- [Brief]:
Once the line with "def atomSize (op" is found in the entries below, repeat it and each following line exactly, up to and including the line with "ATOM (R248). -/". Add no other lines.

Given records Block Start

/-- Send the late STEs of an issue: those that follow no other in requests by line, the others one by one behind those that they follow. -/
def sendStes (ws : List SteWay) : Act := fun s =>
  let home (w : SteWay) : Bool := ws.any fun x => x.behind.contains w.x.e.k
  let free := ws.filter fun w => w.behind.isEmpty
  let other (w : SteWay) : Option (Access × Loc) := match w.x.scale with
    | some (k, l) => if w.known.isSome || w.wb s || lineOf k == lineOf w.x.e.loc.key then none else some ((w.x.e.access k 1 .prefetch).filling, l)
    | none => none
  Act.all [
    sendLines [] (free.filterMap other ++ free.map fun w => w.access s (home w)),
    Act.each (ws.filter fun w => !w.behind.isEmpty) fun w => Act.read fun t =>
      sendLines (w.behind.flatMap fun k => t.sentFor k (match s.lanes.get? k with | some l => l.seq | none => 0)) [w.access s (home w)]] s

/-- STE (R244): performed as ST.WB, at once when the scale byte is at hand, else when it has been read; to an MX4 page as CG, and so is
one to an uncached page of DS8, whose element is encoded at its home agent. (log 13, DEDUCED; log 40, DEDUCED; log 50, DEDUCED) -/
def issueSte (es : List Env) : Act :=
  split es (fun e => firstStop [
      match steBound e.op with | some n => entryStop (!e.s.bndAllowed e.k n) e 0x12 | none => none,
      probeStop (e.s.probeElem (e.s.ctxOf e.k) (e.s.gangOf e.k) e.ea true (e.op.min.toNat % 2 == 1))]) fun ok => Act.read fun s =>
    let vs := (ok.mergeSort fun a b => decide (s.slot a.k ≤ s.slot b.k)).map fun e => (e, e.steValue)
    let go : List Ste := vs.filterMap fun x => x.2.1.map fun v => { e := x.1, v := v.1, t := v.2, scale := x.1.scaleOf x.1.loc }
    let ways := steWays s go
    let direct := ways.filter fun w => !w.late
    let late := ways.filter (·.late)
    Act.all [keepLeaves ok,
      Act.each vs fun x => setFlags x.1.k x.2.2,
      Act.each (direct ++ late.filter fun w => w.x.scale.isNone) fun w => setFlags w.x.e.k w.elem.2,
      Act.each late fun w => Act.opt w.x.scale fun k => Act.when w.known.isNone (sendWback w.x.e.cl (lineOf k.1)),
      Act.each late fun w =>
        if w.wb s && w.x.scale.isSome then supersede w.x.e.k w.x.e.loc.key 1
        else homeLine w.x.e.cl (lineOf w.x.e.loc.key),
      sendStes late,
      issueStores (direct.map fun w => { e := w.x.e, loc := w.x.e.loc, bytes := bytesLE (elemSize w.x.e.loc.typ) w.elem.1, wb := true }),
      countAccess (go.map (·.e)), retire (go.map (·.e)),
      Act.each (vs.filter fun x => x.2.1.isNone) fun x => takeError x.1.k 5 ((steBound x.1.op).getD 0) x.1.l.pc]

/-! ### PREF and CCTL -/

/-- Where PREF and CCTL act: a canonical address that is mapped to memory of the device, with its location (R245, R246). -/
def Env.quiet (e : Env) : Option Loc :=
  if !canonical e.ea || inWindow e.ea then none
  else match e.s.locate (e.s.ctxOf e.k) (e.s.gangOf e.k) e.ea with
    | some l => match l.home with
      | .slice _ => some l
      | _ => none
    | none => none

/-- PREF (R245). The line comes into the L1, whole, and into the home L2. -/
def issuePref (es : List Env) : Act := fun s =>
  let xs := es.filterMap fun e => match e.quiet with
    | some l => if l.rd && l.cache then some (e, l) else none
    | none => none
  let full (x : Env × Loc) : Bool :=
    ((s.cluster x.1.cl).known (lineOf x.2.key * 128) 128).length == 128
  let l1 (x : Env × Loc) : Bool := x.1.op.min.toNat == 0 && (s.cluster x.1.cl).hasL1
  let acc (x : Env × Loc) : Access × Loc :=
    ({ x.1.access x.2.key 0 .prefetch with fill := l1 x && !full x }, x.2)
  Act.all [
    Act.each (xs.filter fun x => l1 x && full x) fun x => touchL1 x.1.cl (lineOf x.2.key) x.1.op.ch,
    sendLines [] (xs.map acc),
    countAccess es, retire es] s

/-- Remove parcels from the instruction caches of a set of clusters and ports (R28, R246). -/
def dropCodeOf (cl port : Nat → Bool) (p : Nat → Bool) : Act := fun s => Act.all [
  Act.each ((s.clusters.map (·.1)).filter cl) fun c => updCluster c fun c => { c with icache := c.icache.filter fun x => !p x.1 },
  Act.each ((s.ports.map (·.1)).filter port) fun q => updPort q fun q => { q with l0 := q.l0.filter fun x => !p x.1 }] s

/-- Remove parcels from every L0 and every cluster's instruction cache. -/
def dropCode (p : Nat → Bool) : Act := dropCodeOf (fun _ => true) (fun _ => true) p

/-- The code that an instruction-invalidate CCTL names: a line, or all. -/
def codeOf (c : Option Nat) (key : Nat) : Bool := match c with | some line => lineOf key == line | none => true

/-- The write-backs of a line by a cluster that have not been performed. -/
def State.wbacksOf (s : State) (cl line : Nat) : List Nat :=
  (s.reqs.filter fun r => r.cluster == cl && r.line == line && !r.done && r.acc.any fun a => a.op.isWback).map (·.id)

/-- CCTL (R246). The lane's next FENCE waits for the write-back of WB and INV, and completes the removal of code that a fetch has
brought back meanwhile (R28). (log 51, DEDUCED) -/
def issueCctl (es : List Env) : Act := Act.all [
  Act.each es fun e =>
    let code (c : Option Nat) : Act := Act.all [dropCode (codeOf c), updLane e.k fun l => { l with cctl := l.cctl ++ [c] }]
    let wb (line : Nat) : Act := Act.all [sendWback e.cl line,
      fun s => updLane e.k (fun l => { l with cctlReqs := l.cctlReqs ++ s.wbacksOf e.cl line }) s]
    if e.op.min.toNat = 1 then code none
    else Act.opt e.quiet fun l =>
      let line := lineOf l.key
      match e.op.min.toNat with
      | 0 => code (some line)
      | 2 => wb line
      | 3 => Act.all [wb line, updCluster e.cl (·.dropLine line)]
      | _ => Act.all [
          updCluster e.cl fun c => { c with l1 := c.l1.map fun x =>
            if x.line = line ∧ x.mark = .el then { x with mark := .n } else x },
          match l.home with
          | .slice n => updSlice n fun c => { c with lines := match c.lines.get? line with
              | some .el => c.lines.set line .n
              | _ => c.lines }
          | _ => Act.skip],
  countAccess es, retire es]

/-! ### Atomics -/

/-- The operation that MIN names (R248). -/
def atomOp (mn : Nat) : Rmw := match mn % 32 with
  | 0 => .add | 1 => .min | 2 => .max | 3 => .and | 4 => .or | 5 => .xor | 6 => .xchg | 7 => .incw | _ => .decw

/-- The operand size of an atomic (R247). -/
def atomSize (op : Op) : Nat := if op.typ.is64 then 8 else 4

/-- What the probe asks for an atomic (R235, R247). -/
def atomNeed : Need := { rd := true, wr := true, noHost := true, fmt := fun p => !p.scaled }

/-- Issue atomics (R247): the L1's dirty bytes of the line are written back and its copy is invalidated. -/
def issueRmw (es : List Env) (op : Env → Rmw × DWord × DWord) : Act :=
  split es (fun e => e.probeStop (atomSize e.op) atomNeed) fun ok =>
    Act.all [keepLeaves ok,
      Act.each ok fun e => Act.all [sendWback e.cl (lineOf e.loc.key), dropCleanLine e.cl (lineOf e.loc.key)],
      withIds ok fun ys =>
        let ret (e : Env) : Bool := decide (e.op.min.toNat < 32)
        Act.all [
          Act.each (ys.filter fun y => ret y.1) fun y => fun s => addResult y.1.k
            { id := y.2, vals := none, flags := 0, err := none, readyAt := s.now + 1, req := none } s,
          sendLines [] (ys.map fun y =>
            let (r, a, b) := op y.1
            (y.1.access y.1.loc.key (atomSize y.1.op)
              (.rmw r y.1.op.typ a b (if ret y.1 then some (y.2, fxReg y.1.op) else none)), y.1.loc))],
      countAccess ok, retire ok]

/-- ATOM (R248). -/
def issueAtom (es : List Env) : Act := issueRmw es fun e =>
  (atomOp e.mn, if e.op.typ.is64 then e.src64 e.op.typ e.op.fx else (e.src e.op.fx).setWidth 64, 0)
/-- ACAS (R249): compare value and new value. -/
def issueAcas (es : List Env) : Act := issueRmw es fun e =>
  match e.group e.op.fx 4 with
  | [a, b, c, d] => if e.op.typ.is64 then (.cas, b ++ a, d ++ c) else (.cas, a.setWidth 64, b.setWidth 64)
  | _ => (.cas, 0, 0)
/-- AFADD (R250). -/
def issueAfadd (es : List Env) : Act := issueRmw es fun e => (.fadd, (e.src e.op.fx).setWidth 64, 0)

end Sys2Proof.Machine
end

Given records Block End

- [Response for this exercise]:
def atomSize (op : Op) : Nat := if op.typ.is64 then 8 else 4

/-- What the probe asks for an atomic (R235, R247). -/
def atomNeed : Need := { rd := true, wr := true, noHost := true, fmt := fun p => !p.scaled }

/-- Issue atomics (R247): the L1's dirty bytes of the line are written back and its copy is invalidated. -/
def issueRmw (es : List Env) (op : Env → Rmw × DWord × DWord) : Act :=
  split es (fun e => e.probeStop (atomSize e.op) atomNeed) fun ok =>
    Act.all [keepLeaves ok,
      Act.each ok fun e => Act.all [sendWback e.cl (lineOf e.loc.key), dropCleanLine e.cl (lineOf e.loc.key)],
      withIds ok fun ys =>
        let ret (e : Env) : Bool := decide (e.op.min.toNat < 32)
        Act.all [
          Act.each (ys.filter fun y => ret y.1) fun y => fun s => addResult y.1.k
            { id := y.2, vals := none, flags := 0, err := none, readyAt := s.now + 1, req := none } s,
          sendLines [] (ys.map fun y =>
            let (r, a, b) := op y.1
            (y.1.access y.1.loc.key (atomSize y.1.op)
              (.rmw r y.1.op.typ a b (if ret y.1 then some (y.2, fxReg y.1.op) else none)), y.1.loc))],
      countAccess ok, retire ok]

/-- ATOM (R248). -/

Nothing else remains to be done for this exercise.